ASSIGNMENT » Where the records below reach the line containing "such member. -/", start transcribing, and end with the line containing "(leastBy f l = none ↔ l = []) ∧", exactly and with nothing else added.

Stored entries »
BEGIN

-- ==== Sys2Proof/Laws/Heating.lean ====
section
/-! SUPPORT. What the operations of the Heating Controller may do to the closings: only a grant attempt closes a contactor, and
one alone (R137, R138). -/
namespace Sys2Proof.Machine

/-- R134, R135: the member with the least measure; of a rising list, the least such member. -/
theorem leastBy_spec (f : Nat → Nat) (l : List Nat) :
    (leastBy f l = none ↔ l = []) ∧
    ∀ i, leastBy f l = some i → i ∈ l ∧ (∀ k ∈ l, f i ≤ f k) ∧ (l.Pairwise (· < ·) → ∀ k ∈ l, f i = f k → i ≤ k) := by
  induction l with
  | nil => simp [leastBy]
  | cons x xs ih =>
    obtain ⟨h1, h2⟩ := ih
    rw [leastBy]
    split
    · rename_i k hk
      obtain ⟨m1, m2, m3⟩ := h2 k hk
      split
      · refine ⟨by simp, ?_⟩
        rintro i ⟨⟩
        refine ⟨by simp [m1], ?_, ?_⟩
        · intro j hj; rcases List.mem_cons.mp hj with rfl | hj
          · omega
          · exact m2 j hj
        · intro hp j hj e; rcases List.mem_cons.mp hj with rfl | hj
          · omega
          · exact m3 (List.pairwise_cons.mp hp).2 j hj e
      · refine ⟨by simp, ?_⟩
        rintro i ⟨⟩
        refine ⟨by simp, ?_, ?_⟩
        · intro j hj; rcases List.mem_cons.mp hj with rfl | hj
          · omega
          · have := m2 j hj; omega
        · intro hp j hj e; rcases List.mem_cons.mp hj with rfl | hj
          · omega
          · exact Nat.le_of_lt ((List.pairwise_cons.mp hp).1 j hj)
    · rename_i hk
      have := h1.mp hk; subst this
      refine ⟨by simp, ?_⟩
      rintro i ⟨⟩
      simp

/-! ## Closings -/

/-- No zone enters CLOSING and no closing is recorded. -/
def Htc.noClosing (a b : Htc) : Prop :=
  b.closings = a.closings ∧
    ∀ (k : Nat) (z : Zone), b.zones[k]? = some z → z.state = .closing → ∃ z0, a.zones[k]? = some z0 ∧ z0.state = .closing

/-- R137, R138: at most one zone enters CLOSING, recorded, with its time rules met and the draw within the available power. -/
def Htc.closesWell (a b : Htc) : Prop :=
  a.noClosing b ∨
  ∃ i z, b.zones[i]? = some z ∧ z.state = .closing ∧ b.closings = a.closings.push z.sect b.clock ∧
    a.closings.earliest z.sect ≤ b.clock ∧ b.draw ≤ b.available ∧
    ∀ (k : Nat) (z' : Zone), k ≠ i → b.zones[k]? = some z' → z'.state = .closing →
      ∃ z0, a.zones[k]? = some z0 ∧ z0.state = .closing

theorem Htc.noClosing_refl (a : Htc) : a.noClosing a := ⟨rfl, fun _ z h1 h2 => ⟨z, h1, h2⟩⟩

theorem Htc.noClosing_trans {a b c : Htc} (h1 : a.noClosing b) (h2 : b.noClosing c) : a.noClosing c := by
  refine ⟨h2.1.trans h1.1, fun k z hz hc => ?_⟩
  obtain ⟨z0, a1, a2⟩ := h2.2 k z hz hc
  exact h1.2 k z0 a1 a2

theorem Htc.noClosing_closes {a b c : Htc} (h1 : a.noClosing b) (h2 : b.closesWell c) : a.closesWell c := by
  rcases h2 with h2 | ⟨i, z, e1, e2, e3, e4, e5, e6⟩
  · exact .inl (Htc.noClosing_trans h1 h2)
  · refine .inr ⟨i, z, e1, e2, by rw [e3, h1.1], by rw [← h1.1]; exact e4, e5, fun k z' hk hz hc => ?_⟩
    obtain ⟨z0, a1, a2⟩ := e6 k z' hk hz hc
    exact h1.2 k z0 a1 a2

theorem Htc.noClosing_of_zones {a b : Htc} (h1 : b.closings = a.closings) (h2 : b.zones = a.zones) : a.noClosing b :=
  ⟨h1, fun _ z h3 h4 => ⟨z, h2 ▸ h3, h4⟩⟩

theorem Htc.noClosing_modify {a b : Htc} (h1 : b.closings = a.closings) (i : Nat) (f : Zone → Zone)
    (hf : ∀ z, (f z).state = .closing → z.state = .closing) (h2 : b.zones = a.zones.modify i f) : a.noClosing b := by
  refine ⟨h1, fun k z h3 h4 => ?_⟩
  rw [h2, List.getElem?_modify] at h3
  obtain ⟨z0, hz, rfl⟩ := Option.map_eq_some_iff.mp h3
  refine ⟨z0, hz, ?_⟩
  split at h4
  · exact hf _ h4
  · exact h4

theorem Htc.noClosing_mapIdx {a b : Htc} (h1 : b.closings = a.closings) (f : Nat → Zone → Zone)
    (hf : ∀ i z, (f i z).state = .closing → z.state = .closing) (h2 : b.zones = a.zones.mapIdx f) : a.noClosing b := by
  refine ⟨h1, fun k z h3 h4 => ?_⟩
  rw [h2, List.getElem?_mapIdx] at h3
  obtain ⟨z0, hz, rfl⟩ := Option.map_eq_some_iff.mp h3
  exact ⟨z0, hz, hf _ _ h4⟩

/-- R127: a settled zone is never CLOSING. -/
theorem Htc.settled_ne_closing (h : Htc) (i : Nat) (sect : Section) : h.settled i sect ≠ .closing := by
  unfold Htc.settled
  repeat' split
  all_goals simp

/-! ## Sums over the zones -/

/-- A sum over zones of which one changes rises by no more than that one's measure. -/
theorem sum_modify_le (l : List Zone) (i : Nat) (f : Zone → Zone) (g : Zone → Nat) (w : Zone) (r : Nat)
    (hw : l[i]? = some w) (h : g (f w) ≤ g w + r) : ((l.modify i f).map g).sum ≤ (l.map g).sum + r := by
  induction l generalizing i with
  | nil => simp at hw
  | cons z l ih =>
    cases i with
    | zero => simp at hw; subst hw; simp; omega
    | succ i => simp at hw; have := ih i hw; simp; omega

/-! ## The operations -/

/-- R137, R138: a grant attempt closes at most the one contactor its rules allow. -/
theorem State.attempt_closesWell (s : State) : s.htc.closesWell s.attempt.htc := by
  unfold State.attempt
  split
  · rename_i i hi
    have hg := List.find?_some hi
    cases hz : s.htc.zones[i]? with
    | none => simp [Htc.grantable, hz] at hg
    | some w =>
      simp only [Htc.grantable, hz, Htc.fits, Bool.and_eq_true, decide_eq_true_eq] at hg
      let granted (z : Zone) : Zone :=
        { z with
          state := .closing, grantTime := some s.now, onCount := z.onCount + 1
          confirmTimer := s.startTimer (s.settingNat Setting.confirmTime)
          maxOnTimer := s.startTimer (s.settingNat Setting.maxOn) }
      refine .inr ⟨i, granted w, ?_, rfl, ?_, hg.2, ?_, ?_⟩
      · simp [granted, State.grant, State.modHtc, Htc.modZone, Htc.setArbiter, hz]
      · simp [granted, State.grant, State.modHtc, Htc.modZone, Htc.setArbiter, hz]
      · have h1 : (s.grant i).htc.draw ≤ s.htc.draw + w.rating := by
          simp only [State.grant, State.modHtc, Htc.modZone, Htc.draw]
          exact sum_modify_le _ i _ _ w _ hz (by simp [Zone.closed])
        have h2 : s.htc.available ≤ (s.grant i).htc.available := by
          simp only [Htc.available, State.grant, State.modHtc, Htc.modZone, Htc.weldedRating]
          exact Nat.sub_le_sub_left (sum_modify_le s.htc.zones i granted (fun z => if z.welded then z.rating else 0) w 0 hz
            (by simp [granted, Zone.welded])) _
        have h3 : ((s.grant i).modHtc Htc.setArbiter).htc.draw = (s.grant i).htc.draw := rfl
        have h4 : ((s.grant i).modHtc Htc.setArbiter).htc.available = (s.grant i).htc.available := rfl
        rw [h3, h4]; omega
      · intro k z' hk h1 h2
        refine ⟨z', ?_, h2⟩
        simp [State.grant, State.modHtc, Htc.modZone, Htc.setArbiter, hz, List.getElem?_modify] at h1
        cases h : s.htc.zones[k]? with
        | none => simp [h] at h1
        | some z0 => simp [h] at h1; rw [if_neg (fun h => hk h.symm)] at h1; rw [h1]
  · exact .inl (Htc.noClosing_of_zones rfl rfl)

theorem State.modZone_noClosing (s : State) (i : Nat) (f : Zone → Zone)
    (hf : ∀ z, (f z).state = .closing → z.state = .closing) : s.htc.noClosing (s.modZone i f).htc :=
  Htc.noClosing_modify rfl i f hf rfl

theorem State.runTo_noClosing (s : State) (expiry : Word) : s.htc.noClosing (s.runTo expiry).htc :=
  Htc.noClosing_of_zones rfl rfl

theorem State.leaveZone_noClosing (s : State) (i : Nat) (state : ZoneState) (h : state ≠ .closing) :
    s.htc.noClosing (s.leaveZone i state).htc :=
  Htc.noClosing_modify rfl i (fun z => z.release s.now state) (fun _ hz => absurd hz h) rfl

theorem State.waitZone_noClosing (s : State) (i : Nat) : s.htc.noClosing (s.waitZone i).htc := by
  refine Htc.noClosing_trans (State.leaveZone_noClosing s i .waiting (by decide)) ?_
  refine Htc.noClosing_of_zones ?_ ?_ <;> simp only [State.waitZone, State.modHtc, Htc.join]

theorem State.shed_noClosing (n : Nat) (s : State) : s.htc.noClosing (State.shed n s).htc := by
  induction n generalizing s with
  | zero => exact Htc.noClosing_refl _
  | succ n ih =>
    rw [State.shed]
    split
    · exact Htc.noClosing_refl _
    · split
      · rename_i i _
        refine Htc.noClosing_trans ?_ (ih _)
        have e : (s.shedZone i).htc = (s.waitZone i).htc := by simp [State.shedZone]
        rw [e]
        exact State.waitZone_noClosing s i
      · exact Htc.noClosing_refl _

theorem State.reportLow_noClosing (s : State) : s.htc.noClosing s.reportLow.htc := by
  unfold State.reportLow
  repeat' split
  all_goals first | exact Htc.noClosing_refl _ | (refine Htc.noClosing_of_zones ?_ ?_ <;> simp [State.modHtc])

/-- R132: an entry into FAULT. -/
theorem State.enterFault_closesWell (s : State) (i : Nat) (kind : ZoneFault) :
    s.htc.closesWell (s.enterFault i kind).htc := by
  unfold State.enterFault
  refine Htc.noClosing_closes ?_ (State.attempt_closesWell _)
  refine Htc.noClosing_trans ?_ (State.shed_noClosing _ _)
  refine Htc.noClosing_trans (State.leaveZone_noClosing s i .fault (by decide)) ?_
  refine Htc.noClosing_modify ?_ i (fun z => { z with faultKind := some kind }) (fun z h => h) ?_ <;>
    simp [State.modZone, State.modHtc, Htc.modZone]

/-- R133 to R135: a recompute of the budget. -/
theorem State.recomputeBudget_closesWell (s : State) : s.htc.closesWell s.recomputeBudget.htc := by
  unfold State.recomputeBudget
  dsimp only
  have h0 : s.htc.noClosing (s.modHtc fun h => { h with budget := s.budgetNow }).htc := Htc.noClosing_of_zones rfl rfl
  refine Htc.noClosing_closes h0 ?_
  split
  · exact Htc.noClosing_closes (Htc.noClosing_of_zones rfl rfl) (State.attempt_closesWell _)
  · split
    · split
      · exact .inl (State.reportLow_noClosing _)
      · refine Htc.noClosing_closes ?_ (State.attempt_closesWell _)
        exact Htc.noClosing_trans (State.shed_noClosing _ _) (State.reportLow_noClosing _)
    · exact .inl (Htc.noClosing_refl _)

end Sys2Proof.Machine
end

END
BEGIN

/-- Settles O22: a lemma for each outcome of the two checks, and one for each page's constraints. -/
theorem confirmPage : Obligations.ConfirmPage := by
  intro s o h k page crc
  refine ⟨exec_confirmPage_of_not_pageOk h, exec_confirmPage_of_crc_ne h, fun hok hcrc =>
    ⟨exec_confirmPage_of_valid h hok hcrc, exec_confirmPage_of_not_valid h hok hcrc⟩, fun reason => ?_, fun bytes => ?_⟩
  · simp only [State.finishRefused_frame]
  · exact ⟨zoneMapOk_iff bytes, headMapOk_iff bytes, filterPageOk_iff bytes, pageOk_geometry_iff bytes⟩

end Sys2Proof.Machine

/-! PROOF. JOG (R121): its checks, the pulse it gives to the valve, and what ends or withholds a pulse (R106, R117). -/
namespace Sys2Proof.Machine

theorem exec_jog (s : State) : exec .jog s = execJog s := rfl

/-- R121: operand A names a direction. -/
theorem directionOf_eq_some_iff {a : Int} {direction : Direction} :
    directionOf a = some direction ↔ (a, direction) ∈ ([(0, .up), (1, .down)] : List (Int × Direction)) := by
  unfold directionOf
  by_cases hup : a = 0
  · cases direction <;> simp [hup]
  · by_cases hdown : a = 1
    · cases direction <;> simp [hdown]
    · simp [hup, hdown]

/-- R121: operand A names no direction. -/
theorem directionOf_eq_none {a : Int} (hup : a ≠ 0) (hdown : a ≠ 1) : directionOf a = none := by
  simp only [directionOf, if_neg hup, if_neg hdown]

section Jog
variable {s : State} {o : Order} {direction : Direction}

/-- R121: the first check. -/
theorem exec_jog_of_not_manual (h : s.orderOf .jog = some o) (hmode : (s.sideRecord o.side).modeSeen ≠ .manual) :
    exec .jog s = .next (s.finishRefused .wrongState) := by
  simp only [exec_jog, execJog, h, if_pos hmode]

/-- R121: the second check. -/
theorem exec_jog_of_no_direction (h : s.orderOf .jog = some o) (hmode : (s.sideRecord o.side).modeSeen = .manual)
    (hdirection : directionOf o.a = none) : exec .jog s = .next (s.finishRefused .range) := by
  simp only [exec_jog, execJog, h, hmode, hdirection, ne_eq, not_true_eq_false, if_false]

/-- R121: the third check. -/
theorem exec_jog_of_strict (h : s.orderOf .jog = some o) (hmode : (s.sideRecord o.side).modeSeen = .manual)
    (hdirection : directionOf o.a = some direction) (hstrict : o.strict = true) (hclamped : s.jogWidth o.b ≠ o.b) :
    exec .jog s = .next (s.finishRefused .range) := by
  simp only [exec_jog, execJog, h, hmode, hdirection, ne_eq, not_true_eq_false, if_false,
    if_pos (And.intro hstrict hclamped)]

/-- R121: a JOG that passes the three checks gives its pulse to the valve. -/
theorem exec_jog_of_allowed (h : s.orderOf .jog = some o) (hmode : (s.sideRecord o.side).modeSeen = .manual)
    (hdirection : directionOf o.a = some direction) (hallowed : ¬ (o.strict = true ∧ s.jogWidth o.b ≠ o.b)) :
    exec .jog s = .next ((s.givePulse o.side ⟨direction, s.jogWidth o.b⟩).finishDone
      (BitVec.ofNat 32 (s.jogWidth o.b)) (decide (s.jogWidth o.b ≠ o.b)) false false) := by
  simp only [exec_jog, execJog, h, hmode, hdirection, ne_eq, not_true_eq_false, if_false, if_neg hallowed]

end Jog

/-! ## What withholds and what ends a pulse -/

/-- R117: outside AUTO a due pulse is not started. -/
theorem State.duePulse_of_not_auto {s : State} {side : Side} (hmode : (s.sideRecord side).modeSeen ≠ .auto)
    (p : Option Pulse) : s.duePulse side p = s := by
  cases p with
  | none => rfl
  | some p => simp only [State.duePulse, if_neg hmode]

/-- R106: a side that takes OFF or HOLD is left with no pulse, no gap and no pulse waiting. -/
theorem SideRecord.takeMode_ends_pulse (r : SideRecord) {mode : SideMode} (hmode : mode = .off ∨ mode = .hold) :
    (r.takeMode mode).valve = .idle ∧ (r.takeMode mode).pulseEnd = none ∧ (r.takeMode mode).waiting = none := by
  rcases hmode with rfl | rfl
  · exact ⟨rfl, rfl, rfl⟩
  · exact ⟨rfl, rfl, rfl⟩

END
BEGIN

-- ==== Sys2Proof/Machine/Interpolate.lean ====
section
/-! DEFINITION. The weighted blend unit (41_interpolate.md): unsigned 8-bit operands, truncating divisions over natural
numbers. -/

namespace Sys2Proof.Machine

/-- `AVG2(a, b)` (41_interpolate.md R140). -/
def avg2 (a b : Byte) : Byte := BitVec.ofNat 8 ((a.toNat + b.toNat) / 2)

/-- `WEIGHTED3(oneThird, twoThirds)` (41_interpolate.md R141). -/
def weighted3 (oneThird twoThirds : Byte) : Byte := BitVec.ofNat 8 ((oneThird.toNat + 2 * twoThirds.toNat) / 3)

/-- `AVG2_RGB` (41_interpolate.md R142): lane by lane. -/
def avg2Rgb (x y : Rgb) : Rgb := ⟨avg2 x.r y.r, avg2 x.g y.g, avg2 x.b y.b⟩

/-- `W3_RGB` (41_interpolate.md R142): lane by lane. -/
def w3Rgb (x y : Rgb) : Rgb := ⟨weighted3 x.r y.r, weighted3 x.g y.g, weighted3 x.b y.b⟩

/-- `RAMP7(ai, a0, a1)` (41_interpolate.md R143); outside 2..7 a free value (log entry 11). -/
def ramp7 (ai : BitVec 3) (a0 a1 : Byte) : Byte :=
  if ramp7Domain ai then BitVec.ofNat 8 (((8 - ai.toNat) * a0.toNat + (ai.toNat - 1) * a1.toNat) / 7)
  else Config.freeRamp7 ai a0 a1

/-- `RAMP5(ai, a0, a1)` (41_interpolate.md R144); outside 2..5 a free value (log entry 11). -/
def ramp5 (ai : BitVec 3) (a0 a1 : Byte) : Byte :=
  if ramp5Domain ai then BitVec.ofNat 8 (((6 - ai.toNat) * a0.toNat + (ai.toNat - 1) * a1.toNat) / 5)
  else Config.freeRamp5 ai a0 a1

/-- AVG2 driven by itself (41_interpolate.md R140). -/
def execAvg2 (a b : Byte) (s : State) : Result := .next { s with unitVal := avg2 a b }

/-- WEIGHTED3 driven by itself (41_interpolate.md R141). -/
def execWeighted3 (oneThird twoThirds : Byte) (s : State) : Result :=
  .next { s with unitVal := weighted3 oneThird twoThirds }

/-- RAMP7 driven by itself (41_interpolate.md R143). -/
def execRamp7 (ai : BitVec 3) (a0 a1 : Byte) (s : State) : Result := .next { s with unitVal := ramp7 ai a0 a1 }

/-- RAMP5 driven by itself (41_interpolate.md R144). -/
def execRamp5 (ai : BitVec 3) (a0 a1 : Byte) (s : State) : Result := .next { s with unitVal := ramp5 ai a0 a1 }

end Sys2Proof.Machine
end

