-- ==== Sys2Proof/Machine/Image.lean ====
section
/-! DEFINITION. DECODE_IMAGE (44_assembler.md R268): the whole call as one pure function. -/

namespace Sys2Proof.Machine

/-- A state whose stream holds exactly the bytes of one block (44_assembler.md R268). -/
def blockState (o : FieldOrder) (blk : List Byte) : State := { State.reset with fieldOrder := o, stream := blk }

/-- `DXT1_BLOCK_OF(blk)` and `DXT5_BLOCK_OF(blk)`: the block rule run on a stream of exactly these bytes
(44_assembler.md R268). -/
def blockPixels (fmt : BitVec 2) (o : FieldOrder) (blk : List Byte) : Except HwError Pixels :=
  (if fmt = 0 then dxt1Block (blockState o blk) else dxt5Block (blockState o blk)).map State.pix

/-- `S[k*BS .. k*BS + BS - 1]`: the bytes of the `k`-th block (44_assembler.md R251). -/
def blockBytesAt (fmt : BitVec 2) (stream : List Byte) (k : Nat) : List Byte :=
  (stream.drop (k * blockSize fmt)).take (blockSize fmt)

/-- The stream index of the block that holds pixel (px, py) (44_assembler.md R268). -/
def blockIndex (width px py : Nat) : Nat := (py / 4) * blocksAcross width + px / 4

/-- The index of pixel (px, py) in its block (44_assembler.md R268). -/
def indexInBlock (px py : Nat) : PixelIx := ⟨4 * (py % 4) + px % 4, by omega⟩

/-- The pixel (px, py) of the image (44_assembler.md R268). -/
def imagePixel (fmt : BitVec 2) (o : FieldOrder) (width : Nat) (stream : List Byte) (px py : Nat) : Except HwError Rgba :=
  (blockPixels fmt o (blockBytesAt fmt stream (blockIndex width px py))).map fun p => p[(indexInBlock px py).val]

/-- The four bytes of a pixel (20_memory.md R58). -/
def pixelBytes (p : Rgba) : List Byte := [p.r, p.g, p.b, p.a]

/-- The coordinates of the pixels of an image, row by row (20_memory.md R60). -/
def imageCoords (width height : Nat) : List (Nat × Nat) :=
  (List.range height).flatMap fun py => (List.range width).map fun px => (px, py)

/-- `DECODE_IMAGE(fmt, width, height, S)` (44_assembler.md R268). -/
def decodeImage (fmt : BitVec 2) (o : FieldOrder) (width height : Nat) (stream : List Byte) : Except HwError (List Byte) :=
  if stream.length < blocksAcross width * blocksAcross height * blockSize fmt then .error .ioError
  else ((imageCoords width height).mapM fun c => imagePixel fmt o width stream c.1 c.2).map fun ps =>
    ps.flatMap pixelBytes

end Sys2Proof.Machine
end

END

RESULT OF THE EXERCISE »
/-- R134, R135: the member with the least measure; of a rising list, the least such member. -/
theorem leastBy_spec (f : Nat → Nat) (l : List Nat) :
    (leastBy f l = none ↔ l = []) ∧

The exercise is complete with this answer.